That Students Wall Themselves Off From The News Continuation of a Sad Story That Has Media Crying More Than Crocodile Tears
Caught up yesterday to a piece from the Chronicle of Higher Education by former Washington Post scribe Ted Gup, who told of how his students are a collective bunch of dullards when it comes to knowing about the world around them.
Despite their BlackBerrys, cellphones, and Wi-Fi, they are, in their own way, as isolated as the remote tribes of New Guinea. They disprove the notion that technology fosters engagement, that connectivity and community are synonymous. I despair to think that this is the generation brought up under the banner of "No Child Left Behind." What I see is the specter of an entire generation left behind and left out.

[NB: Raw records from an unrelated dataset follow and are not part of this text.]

/-- A valid flow sample at or above flow max plus the high-limit delta, with no dump in progress, starts a heat dump:
the dump and sink-open are set, OVERHEAT is raised for the flow sensor on both ports, every dump-eligible ZONE slot and
every SINK slot wants 100 with class SAFETY, the other ZONE slots are formed, each is offered to the queue (R110; shown
with the supply LOW), and FIRING ends (R141, R142, R107, R109, R123). A valid flow sample below flow max ends the dump:
the ZONE slots' regulated targets are formed again and offered, sink-open is cleared in REST and IDLE, where the SINK
slots want 0 again (R109), and kept in OVERRUN and FAULTED, and a lead expiry it held is taken, as R133 says; one at
flow max or above lets it go on (R143). -/
def Obligations.HeatDumpStartsAndEnds : Prop :=
  (∀ (v : Temp) (s : State), s.acting = none → s.shaped → s.field.flow.due = true → -400 ≤ v → v ≤ 1250 →
    s.boiler.heatDump = false → s.cfg.boiler.flowMax + s.cfg.boiler.highLimitDelta ≤ v →
      ∃ t, exec (.sensorSample .flow v) s = .next t ∧
        t.boiler.heatDump = true ∧ t.arbiter.sinkOpen = true ∧ (∀ q, t.raised q .overheat (object 1)) ∧
        (∀ n dump, 1 ≤ n → n ≤ 32 → (∃ k, (s.valveCfg n).role = .zone k dump) →
          ∃ w, t.wantedOf n = some w ∧ (dump = true → w = ⟨100, .safety⟩) ∧ (dump = false → w.cls = .normal) ∧
            (s.field.supplyOk = false → s.queueOk → s.offered t n w)) ∧
        s.roleWants t .sink ⟨100, .safety⟩ ∧
        t.boiler.state ≠ .firing ∧
        (s.boiler.state = .firing → s.faultInput = false → 1 ≤ s.cfg.boiler.overrunTime →
          t.boiler.state = .overrun ∧ t.boiler.restMark = s.clock.elapsed)) ∧
  (∀ (v : Temp) (s : State), s.acting = none → s.field.flow.due = true → -400 ≤ v → v ≤ 1250 →
    s.boiler.heatDump = true → s.boiler.leadHeld = false →
      ∃ t, exec (.sensorSample .flow v) s = .next t ∧ t.boiler.heatDump = decide (s.cfg.boiler.flowMax ≤ v) ∧
        t.wRequest = s.wRequest ∧ t.cfg = s.cfg ∧ t.clock = s.clock) ∧
  (∀ (v : Temp) (s : State), s.acting = none → s.shaped → s.field.flow.due = true → -400 ≤ v →
    v ≤ 1250 → v < s.cfg.boiler.flowMax → s.boiler.heatDump = true →
      ∃ t, exec (.sensorSample .flow v) s = .next t ∧
        t.boiler.heatDump = false ∧ t.boiler.leadHeld = false ∧
        (∀ n k dump, 1 ≤ n → n ≤ 32 → (s.valveCfg n).role = .zone k dump →
          t.wantedOf n = some ⟨regulatedTarget (s.valveCfg n) (s.zone k).demand, .normal⟩ ∧
            (s.field.supplyOk = false → s.queueOk →
              s.offered t n ⟨regulatedTarget (s.valveCfg n) (s.zone k).demand, .normal⟩)) ∧
        (s.boiler.leadHeld = false →
          (s.boiler.state = .rest ∨
              s.boiler.state = .idle ∧ (s.anyRequest = false ∨ s.inhibitInput = true ∨ s.faultInput = true) →
            t.arbiter.sinkOpen = false ∧ (s.arbiter.sinkOpen = true → s.roleWants t .sink ⟨0, .normal⟩)) ∧
          (s.boiler.state = .overrun ∧ s.boiler.overrunTimer ≠ none ∧ s.faultInput = false ∨
              s.boiler.state = .faulted ∧ s.faultInput = true →
            t.arbiter.sinkOpen = s.arbiter.sinkOpen)) ∧
        (s.boiler.leadHeld = true → s.boiler.state = .lead → s.anyRequest = true → s.inhibitInput = false →
          s.faultInput = false →
          (s.sinkMinimum ≤ s.capacity →
            t.boiler.state = .firing ∧ t.boiler.fireMark = s.clock.elapsed ∧ t.field.burner = true) ∧
          (s.capacity < s.sinkMinimum → s.boiler.leadExtended = false →
            t.boiler.state = .lead ∧ t.boiler.leadExtended = true ∧ t.arbiter.sinkOpen = true ∧
              t.boiler.leadTimer = some (if s.cfg.boiler.leadTime = 0 then 30 else s.cfg.boiler.leadTime)) ∧
          (s.capacity < s.sinkMinimum → s.boiler.leadExtended = true → 1 ≤ s.cfg.boiler.minOff →
            t.boiler.state = .rest ∧ t.boiler.restMark = s.clock.elapsed ∧ t.arbiter.sinkOpen = false ∧
              ∀ n, 1 ≤ n → n ≤ 32 → (s.valveCfg n).role = .sink → ∀ q, t.raised q .sink (object n))))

Gup mentions how most students in some of his classes couldn't cite what country Kabul was in, name the U.S. Secretary of Defense, or define rendition. Despite that, Gup labels his students collectively as "earnest, readily educable, and, when informed, impassioned."
Not sure when that would actually be applicable, under the circumstances, but still I know how he feels.
When I was a graduate student at the S.I. Newhouse School of Communications at Syracuse University in 1983, I was a teaching assistant for a mandatory introductory course on communications. Part of my job was to administer a current-events quiz two or three times a semester.
Like Gup, my test was the equivalent of a dumbed-down version of the news of the day. But for many supposed future communications pros, not dumb enough.
To wit: During a week when King Hussein was in Washington meeting with President Reagan, I asked what country did he rule over. Only about 10 percent of the 70 students in the class answered correctly, with several telling me he was the king of Israel.
On another quiz, I asked who was the vice president. Several informed me it was Jimmy Carter.
Yet somehow they got into college, not to mention a high school diploma.
So, this might be news to Gup, but his cautionary tale is one that has had intractable roots in the hallways of academia far too long.
For those of us like myself who grew up in homes that received at least two newspapers daily, the thought of not knowing such basic facts is not only anathema but utterly incomprehensible.
No more, as Gup demonstrates. His students not only don't read newspapers, but they grew up with parents who didn't subscribe to one either.
Which may be the biggest reason why newspapers are in such dire straits today. Forget the Internet. Today's generation isn't just migrating away from print media, they're turning away from any meaningful engagement in the world around them and no one is encouraging them to do otherwise.
It's a sad story, and one that needs to be rewritten in a hurry.